The film easily could be stilted, but thanks to Satter’s cinematic sense and the circumstance’s claustrophobic nature, it never succumbs to the forced limitations of the stage. There are crosscuts to the actual transcriptions to remind us that even the banalest, awkward, or inadvertently funny moments are all part of the record, making for a dizzying mix of a dramatic recreation with a documentary-like precision.
The actors bring the experience alive in ways that are sometimes quite astonishing, and Satter is playful with how she deals with redacted elements, dancing around the truths we know years after the fact, and filling in gaps when it makes sense to do so. I was reminded of the best of “Homicide: Life On the Streets,” where entire episodes would take place in “the box” and distill the power of a procedural drama down to its very core. With “Reality,” Satter grants us an equally effective moment of human interaction, detailing this unique historical moment that raises questions to this day about how the entire case was handled, how the publication protected its sources, and how one woman decided that the truth was more important than the lies. To see the film the very week that the Dominion Voting systems court records dump exposes the internal communications of those at Fox News makes the events of the film even more salient, and the fictionalized version may, in fact, prompt more discussion than the original leak ever did.
John Trengrove’s “Manodrome” takes the “Taxi Driver” motif and recontextualizes it for the rideshare generation. Jesse Eisenberg plays Ralphie, a young father-to-be who exudes quiet rage and inner conflict, and much of the film’s success relies entirely on his exceptional performance. He is physically transformed in this film, but it’s his ability to draw us into the complexity of his emotions that makes things work as well as they do.

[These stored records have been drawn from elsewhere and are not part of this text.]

-- ==== Sys2Proof/Machine/Filters.lean ====
section
/-! DEFINITION. Feed chains and filters: the opcodes of groups 0x04 and 0x05 (R100 to R119, R225, R236 to R238, R246). -/

namespace Sys2Proof.Machine

/-! ### Pieced objects (R225) -/

/-- The unfinished object that a piece continues: of its session, opcode and name, inside the same transaction or outside any. -/
def State.objectOf (s : State) (c : Cmd) (name : Nat) : Option (List Byte) :=
  (s.kcp.pieces.find? fun p => p.session == c.sess && p.op == c.op && p.name == name && p.txn == c.txn).map (·.bytes)

/-- Another session has opened the object. -/
def piecesBusy (s : State) (c : Cmd) (name : Nat) : Bool :=
  s.kcp.pieces.any fun p => p.op == c.op && p.name == name && p.session ≠ c.sess

/-- Discard an unfinished object. -/
def State.dropPieces (s : State) (x op name : Nat) : State :=
  { s with kcp := { s.kcp with pieces := s.kcp.pieces.filter fun p => !(p.session == x && p.op == op && p.name == name) } }

/-- A pieced opcode's fields: the object's name, the Offset, the data, FINAL, and the bytes before the data with Offset 0. -/
structure PieceFields where
  name : Nat
  off : Nat
  data : List Byte
  final : Bool
  head : List Byte

/-- A piece that does not follow the one before it. -/
def State.pieceGap (s : State) (c : Cmd) (f : PieceFields) : Bool := f.off ≠ 0 && (s.objectOf c f.name).map List.length ≠ some f.off

/-- The object up to the end of this piece. -/
def State.objectSoFar (s : State) (c : Cmd) (f : PieceFields) : List Byte :=
  if f.off = 0 then f.data else (s.objectOf c f.name).getD [] ++ f.data

/-- A piece is taken: an earlier one is held, and its command keeps the fields before the data; the FINAL one completes the object,
and its command carries the whole of it. DEDUCED, log 200. -/
def State.takePiece (s : State) (c : Cmd) (f : PieceFields) : Cmd × State :=
  let all := s.objectSoFar c f
  let s1 := s.dropPieces c.sess c.op f.name
  if f.final then ({ c with payload := f.head ++ all }, s1)
  else
    let p : Pieces := { session := c.sess, op := c.op, name := f.name, txn := c.txn, bytes := all }
    ({ c with payload := f.head }, { s1 with kcp := { s1.kcp with pieces := s1.kcp.pieces ++ [p] } })

/-- A piece that does not follow costs its object. -/
def State.spoilPiece (s : State) (c : Cmd) (f : PieceFields) : State :=
  if s.pieceGap c f then s.dropPieces c.sess c.op f.name else s

/-- An earlier piece outside a transaction: it travels to the peer (R398) and is held. -/
def State.runPiece (s : State) (c : Cmd) (f : PieceFields) : State :=
  let s1 := if s.paired then s.bezel (.staged (.command c.sess 0 { seq := c.seq, op := c.op, payload := c.payload })) else s
  (s1.takePiece c f).2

The storyline of cult-like incel groups echoes the likes of “Fight Club,” and for many, this may be a societal aspect not worth shedding light upon. Those considerations aside, what’s more frustrating is how the film doesn’t go far enough; when things start going truly awry, it’s as if it’s been made more palpable to audiences than to truly dive into the heart of the darkness of these individuals. The film is quite good, to be sure, and worthy of seeing if only for the fine lead performance, and Adrien Brody makes the most out of his underwritten part. But in the end, the storyline doesn’t quite coalesce, doesn’t quite live up to its bleak premise, and doesn’t quite thread the needle by having an appalling anti-hero that one can still spot the humanity within. It echoes other, better movies that pulled off this magic trick, yet while it’s not entirely a success, it’s still a film worth considering.